(Saved data entries)
/-- 10_state.md R58, 45_control.md R212: after `RESET`, which happens in every state, and after power-on, every piece of
state has the value of R58, and the parameters are not affected. That TR is unconfigured, that the frame buffer lists
no address, and that the delay line has no element before `TR_M` has a value is how the model holds what R58 calls
unspecified (assumptions 5, 6, 11); that `RESET` keeps the trace and the results is the model's choice (assumptions 7,
8). -/
def Obligations.ResetOperation : Prop :=
  (∀ p : Parameters, (State.powerOn p).AtReset) ∧ encode .reset = [0x00] ∧
  ∀ s : State, ∃ t, exec .reset s = .next t ∧ t.AtReset ∧ t.params = s.params ∧ t.trace = s.trace ∧
    t.results = s.results

/-- 45_control.md R213: `STAGE.START st` happens in every state; it sets the run bit of `st` and changes nothing
else. -/
def Obligations.StageStartSetsRunBit : Prop :=
  ∀ (s : State) (st : Stage),
    let n : Nat := match st with | .tr => 0 | .sl => 1 | .ds => 2 | .fec => 3
    encode (.stageStart st) = [0x01, BitVec.ofNat 8 n] ∧
    ∃ c : BitVec 4, exec (.stageStart st) s = .next { s with ctrl := c } ∧
      ∀ k < 4, c.getLsbD k = (decide (k = n) || s.ctrl.getLsbD k)

/-- 45_control.md R214: `STAGE.STOP st` happens in every state; it clears the run bit of `st` and changes nothing
else. -/
def Obligations.StageStopClearsRunBit : Prop :=
  ∀ (s : State) (st : Stage),
    let n : Nat := match st with | .tr => 0 | .sl => 1 | .ds => 2 | .fec => 3
    encode (.stageStop st) = [0x02, BitVec.ofNat 8 n] ∧
    ∃ c : BitVec 4, exec (.stageStop st) s = .next { s with ctrl := c } ∧
      ∀ k < 4, c.getLsbD k = (!decide (k = n) && s.ctrl.getLsbD k)

/-- 45_control.md R215 and 10_state.md R55: `ST.READ` happens in every state, returns the `STATUS` view, bit by bit,
and changes no state. -/
def Obligations.StatusView : Prop :=
  encode .stRead = [0x03] ∧
  ∀ s : State, ∃ w : BitVec 16, exec .stRead s = .next { s with results := s.results ++ [.status w] } ∧
    w.getLsbD 0 = s.running .tr ∧ w.getLsbD 1 = s.running .sl ∧ w.getLsbD 2 = s.running .ds ∧
    w.getLsbD 3 = s.running .fec ∧
    (w.getLsbD 4 = true ↔ ∃ cfg freq, s.tr = .configured cfg freq) ∧
    w.getLsbD 5 = decide (s.trFsm = .strobe) ∧
    w.extractLsb' 6 2 = (match s.fbState with | .empty => 0 | .loaded => 1 | .descrambled => 2 | .corrected => 3) ∧
    w.getLsbD 8 = s.fecMode ∧ (w.getLsbD 9 = true ↔ true ∈ s.fecInvalid) ∧
    w.getLsbD 10 = s.fecInvalid.getD 0 false ∧ w.getLsbD 11 = s.fecInvalid.getD 1 false ∧
    w.extractLsb' 12 3 = s.slBitcnt ∧ w.getLsbD 15 = false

What this task involves> Exactly as written above, copy out all the records.

Response to this exercise>
/-- 10_state.md R58, 45_control.md R212: after `RESET`, which happens in every state, and after power-on, every piece of
state has the value of R58, and the parameters are not affected. That TR is unconfigured, that the frame buffer lists
no address, and that the delay line has no element before `TR_M` has a value is how the model holds what R58 calls
unspecified (assumptions 5, 6, 11); that `RESET` keeps the trace and the results is the model's choice (assumptions 7,
8). -/
def Obligations.ResetOperation : Prop :=
  (∀ p : Parameters, (State.powerOn p).AtReset) ∧ encode .reset = [0x00] ∧
  ∀ s : State, ∃ t, exec .reset s = .next t ∧ t.AtReset ∧ t.params = s.params ∧ t.trace = s.trace ∧
    t.results = s.results

/-- 45_control.md R213: `STAGE.START st` happens in every state; it sets the run bit of `st` and changes nothing
else. -/
def Obligations.StageStartSetsRunBit : Prop :=
  ∀ (s : State) (st : Stage),
    let n : Nat := match st with | .tr => 0 | .sl => 1 | .ds => 2 | .fec => 3
    encode (.stageStart st) = [0x01, BitVec.ofNat 8 n] ∧
    ∃ c : BitVec 4, exec (.stageStart st) s = .next { s with ctrl := c } ∧
      ∀ k < 4, c.getLsbD k = (decide (k = n) || s.ctrl.getLsbD k)

/-- 45_control.md R214: `STAGE.STOP st` happens in every state; it clears the run bit of `st` and changes nothing
else. -/
def Obligations.StageStopClearsRunBit : Prop :=
  ∀ (s : State) (st : Stage),
    let n : Nat := match st with | .tr => 0 | .sl => 1 | .ds => 2 | .fec => 3
    encode (.stageStop st) = [0x02, BitVec.ofNat 8 n] ∧
    ∃ c : BitVec 4, exec (.stageStop st) s = .next { s with ctrl := c } ∧
      ∀ k < 4, c.getLsbD k = (!decide (k = n) && s.ctrl.getLsbD k)

/-- 45_control.md R215 and 10_state.md R55: `ST.READ` happens in every state, returns the `STATUS` view, bit by bit,
and changes no state. -/
def Obligations.StatusView : Prop :=
  encode .stRead = [0x03] ∧
  ∀ s : State, ∃ w : BitVec 16, exec .stRead s = .next { s with results := s.results ++ [.status w] } ∧
    w.getLsbD 0 = s.running .tr ∧ w.getLsbD 1 = s.running .sl ∧ w.getLsbD 2 = s.running .ds ∧
    w.getLsbD 3 = s.running .fec ∧
    (w.getLsbD 4 = true ↔ ∃ cfg freq, s.tr = .configured cfg freq) ∧
    w.getLsbD 5 = decide (s.trFsm = .strobe) ∧
    w.extractLsb' 6 2 = (match s.fbState with | .empty => 0 | .loaded => 1 | .descrambled => 2 | .corrected => 3) ∧
    w.getLsbD 8 = s.fecMode ∧ (w.getLsbD 9 = true ↔ true ∈ s.fecInvalid) ∧
    w.getLsbD 10 = s.fecInvalid.getD 0 false ∧ w.getLsbD 11 = s.fecInvalid.getD 1 false ∧
    w.extractLsb' 12 3 = s.slBitcnt ∧ w.getLsbD 15 = false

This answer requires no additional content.